Nearly every weekday evening he could be found perfecting technique in a climbing gym, which was where we first met. He'd joke "they set that route wrong, it's missing a hold… or perhaps Mercury is in Gatorade and the moon isn't quite aligned right," and we clicked instantly. We were each other’s photocopies: half Asian and full short and with identical mannerisms. We couldn't be around each other for long or else we would start ranting about what it meant to keep climbing pure, which would eventually lead to discussing the ethics of irrelevancies like bolting and soloing. Everything we did together was silly yet passionate, just as life should be.

The 22-year-old was an avid climber. He passed while free soloing a popular route on El Cajon Mountain. (Photo: Courtesy of Nathaniel Takatsuno)
The 22-year-old was an avid climber. He passed while free soloing a popular route on El Cajon Mountain. (Photo: Courtesy of Nathaniel Takatsuno)

Alone, he could be reserved, keeping conversation to a minimum, but when it came to climbing, he asked questions about must-do routes and hidden crags. He also spent his time browsing Mountain Project. He had an extensive bucket list, which included everything from local classics--to lead or free solo--to outrageous big walls. If you asked him what he wanted to scale next, he would respond with multiple routes with the intent to link them, no matter how tall or sustained they were. His goals were ambitious but believable--he was an avid backpacker and thoroughly committed to anything he said or did. Two of his most proud accomplishments--which had to be pried out of him--were completing the John Muir Trail at 16 over a span of two weeks and completing the Sierra High Route this past summer, both with his father. He was also skilled at carpentry and well-versed in political and social philosophies.

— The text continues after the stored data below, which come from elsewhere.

/-- Settles O35: a BAR2 access by its address, a link by its state and the time it has been down. -/
theorem hostPorts : Obligations.HostPorts := by
  intro s p v off n data base
  refine ⟨congrArg Host.Outcome.next (State.modPort_congr rfl), fun pa up addr clean => ?read, fun up out => ?readOut,
    fun up out => ?writeOut, fun pa up addr homes wf => ?write, fun up => if_pos up, fun down late => ?lost, fun down => ?recovery, rfl⟩
  case read => simp only [exec, execBar2Read, up, addr, clean, Bool.not_true, Bool.false_eq_true, if_false, State.peekDev]
  case readOut => simp only [exec, execBar2Read, up, out, Bool.not_true, Bool.false_eq_true, if_false]
  case writeOut => simp only [exec, execBar2Write, up, out, Bool.not_true, Bool.false_eq_true, if_false]
  case write =>
    obtain ⟨_, _, _, _, stored⟩ := State.changedTo_hostStore homes pa data
    refine ⟨s.hostStore pa data, ?_, fun a => ?_, ?_⟩
    · simp only [exec, execBar2Write, up, addr, Bool.not_true, Bool.false_eq_true, if_false]
    all_goals rw [stored]
    exact Memory.read_writeN pa a data wf
  case lost => simp only [exec, execHostLinkLostTimeout, down, late, Bool.not_false, decide_true, Bool.and_self, if_true]
  case recovery =>
    refine ⟨_, if_neg (by rw [down]; exact Bool.false_ne_true), ?_⟩
    cases p
    all_goals exact ⟨rfl, rfl, rfl, rfl, rfl⟩

/-! ## The semaphore (R39 to R42) -/

/-- A write of CSEM with its W1C bit set clears the port's DENY (R39). -/
def State.clearDeny (s : State) (p : Port) (v : Nat) : State := if bitOf v 2 then s.modPort p (fun h => { h with deny := false }) else s

/-- Clearing DENY leaves the semaphore. -/
@[simp] theorem State.clearDeny_csem (s : State) (p : Port) (v : Nat) : (s.clearDeny p v).csem = s.csem := by
  unfold State.clearDeny
  split
  · exact State.modPort_csem ..
  · rfl

/-- The code of a port is no code of a free semaphore (R39). -/
theorem portCode_ne_zero (p : Port) : portCode p ≠ 0 := by cases p <;> decide

/-- One write of CSEM by the owner at hand and the value written (R40). -/
theorem State.csemWrite_eq (s : State) (p : Port) (v : Nat) :
    s.csemWrite p v =
      if s.csem.owner = 0 ∧ v % 4 = portCode p then
        { s.clearDeny p v with csem := { s.csem with owner := v % 4, gen := (s.csem.gen + 1) % 2 ^ 16 } }
      else if s.csem.owner = portCode p ∧ v % 4 = 0 then
        { s.clearDeny p v with csem := { s.csem with owner := 0, gen := (s.csem.gen + 1) % 2 ^ 16 } }
      else s.clearDeny p v := by
  rw [← State.clearDeny_csem s p v]
  rfl

/-- One write alone has no tie (R41). -/
theorem State.csemWrites_single (s : State) (p : Port) (v : W32) : s.csemWrites [(p, v)] = s.csemWrite p v.toNat := by
  cases p <;> rfl

/-- Settles O36: a write of CSEM by the owner at hand and the value written. -/
theorem semaphore : Obligations.Semaphore := by
  intro s p v id bump s1
  have denied : s1 = s.clearDeny p v.toNat := by simp only [s1, State.clearDeny, bitOf_toNat]
  have acquire : exec (.csemAcquire [(p, v)]) s = .next (s.csemWrite p v.toNat) := congrArg _ (State.csemWrites_single s p v)
  have release : exec (.csemRelease [(p, v)]) s = .next (s.csemWrite p v.toNat) := congrArg _ (State.csemWrites_single s p v)
  rw [denied, acquire, release, State.csemWrite_eq]
  refine ⟨fun free own => ?take, fun owned zero => ?free, fun notTaken notFreed => ?other, fun held down late => ?lost⟩
  case take => rw [if_pos ⟨free, own⟩, own]
  case free =>
    have owner : s.csem.owner ≠ 0 := fun free => portCode_ne_zero p (owned.symm.trans free)
    rw [if_neg fun h => owner h.1, if_pos ⟨owned, zero⟩]
  case other =>
    rw [if_neg notTaken, if_neg notFreed]
    exact ⟨rfl, rfl⟩
  case lost =>
    simp only [exec, execSemaphoreLinkLossRelease, held, down, late, Bool.not_false, decide_true, Bool.and_self, if_true]
    rfl

/-! ## Flits (R44 to R47) -/

/-- A port after its change. -/
theorem State.modQ_port {s : State} {i : Nat} {q : QPort} (port : s.fab.ports[i]? = some q) (f : QPort → QPort) :
    (s.modQ i f).fab.ports[i]? = some (f q) := by
  simp only [State.modQ, List.getElem?_modify_eq, port]
  rfl

/-- An idle flit of a port that is there (R47). -/
theorem State.sendIdle_port {s : State} {i : Nat} {q : QPort} (port : s.fab.ports[i]? = some q) (nack : Bool) :
    s.sendIdle i nack = { s with out := q.idle i nack :: s.out } := by
  simp only [State.sendIdle, port]

/-- A header that acknowledges nothing (R46). -/
theorem State.takeAck_none {h : FlitHdr} (plain : h.acktype = 0) (s : State) (i : Nat) : s.takeAck i h = s := by
  simp only [State.takeAck, plain]

/-- A sequence number is not ahead of itself (R46). -/
theorem seqAhead_self (a : Nat) : seqAhead a a = 0 := by
  simp only [seqAhead, Nat.add_sub_cancel_left, Nat.mod_self]

/-- A link that is not up takes nothing, and neither does one whose flit the checks refuse (R45, R48). -/
theorem exec_flitReceive_refused {s : State} {n : Nat} {q : QPort} {lanes : List (List Byte)} (port : s.fab.ports[n]? = some q)
    (refused : q.state < 2 ∨ Flit.ofBytes (unstripe lanes) = none) : exec (.flitReceive n lanes) s = .next s := by
  simp only [exec, execFlitReceive, port]
  split
  · rfl
  next up => simp only [refused.resolve_left up]

/-- A data flit that acknowledges nothing is taken in order, discarded or asked for again, by its sequence number (R46, R47). -/
theorem exec_flitReceive_data {s : State} {n : Nat} {q : QPort} {lanes : List (List Byte)} {f : Flit}
    (port : s.fab.ports[n]? = some q) (up : 2 ≤ q.state) (good : Flit.ofBytes (unstripe lanes) = some f) (data : f.hdr.kind = 1)
    (plain : f.hdr.acktype = 0) :
    exec (.flitReceive n lanes) s = .next (
      if f.hdr.seq = q.rxSeq then s.takeData n f
      else if 512 ≤ seqAhead f.hdr.seq q.rxSeq then s
      else s.sendIdle n true) := by
  simp only [exec, execFlitReceive, port, Nat.not_lt.mpr up, good, data, State.takeAck_none plain, Nat.reduceLeDiff, if_false,
    Nat.one_ne_zero]
  split
  · rfl
  · split <;> rfl

/-- A port after a data flit in order: it expects the next one, and keeps the bytes `left` of a message that is not whole. -/
def QPort.received (q : QPort) (vc : Nat) (left : List Byte) (e : Nat) : QPort :=
  { q with rxSeq := (q.rxSeq + 1) % 1024, rxSeen := true, rx := q.rx.set vc left, errors := q.errors + e }

/-- What a data flit in order leaves: its whole messages are in the inbox, and an idle flit has gone out (R46, R47, R50). -/
theorem State.takeData_port {s : State} {n e : Nat} {q : QPort} {f : Flit} {ms : List Msg} {left : List Byte}
    (port : s.fab.ports[n]? = some q) (parsed : parseMsgs 16 ((q.rx.getD f.hdr.vc []) ++ f.payload) = (ms, left, e)) :
    let u := s.modQ n (fun q => q.received f.hdr.vc left e)
    s.takeData n f
      = { u with fab := { u.fab with inbox := s.fab.inbox ++ ms }, out := (q.received f.hdr.vc left e).idle n false :: s.out } := by
  intro u
  simp only [State.takeData, port, parsed]
  exact State.sendIdle_port (s := { u with fab := { u.fab with inbox := s.fab.inbox ++ ms } }) (State.modQ_port port _) false

/-! ## Links that train (R47, R48) -/

/-- A port for which nothing waits sends nothing. -/
theorem State.pumpPort_idle {s : State} {i : Nat} {q : QPort} (port : s.fab.ports[i]? = some q) (idle : q.waiting = 0) :
    s.pumpPort i = s := by
  have same : s.fab.ports.set i q = s.fab.ports := by
    obtain ⟨_, rfl⟩ := List.getElem?_eq_some_iff.mp port
    exact List.set_getElem_self _
  simp only [State.pumpPort, port, idle, QPort.pump, same]
  rfl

Universally, those who knew Nate admired him for his ability to see past the burden of hiccups and road bumps. Undeterred when things went wrong, his motto was, "It's fine. Everything's fine." He meant it, living a life free from regret and serving as a role model for all who got to know him. He was unapologetically intentional and genuine. He kept minimal belongings in the event that a life on the road called his name. He chose a graduate school based on his calling to the mountains. He would offer to carry all the gear on a steep approach, encourage your greatest aspirations even if they made you sound delusional, press your frozen hands against his face in an effort to help you regain feeling, and help rationalize your most physically and mentally painstaking days. When he got to know you, he cared about you deeply. One time he looked me square in the eyes mid-climb to solemnly state, "I'd feel much worse if you died than me." He once pulled up his dad from a fall into a rock pile while hiking. He had plans in the near future to help guide a group of beginner backpackers through the Sierras.

Not many people would devote all their free time, all their extra expenses, all their head space, and a whole heart to go after what they loved--but Nate consistently did all of the above, and went above and beyond doing it. His deeply instilled sense of pragmatism was a rejuvenating breath of fresh air, the kind that made you feel like you could conquer any experience Mother Nature throws in front of you. His enthusiasm for new experiences and prettier views is a quality some take a lifetime to appreciate. Nate will be remembered for his immense love of life, as being a stellar human, and a vigorous outdoorsman.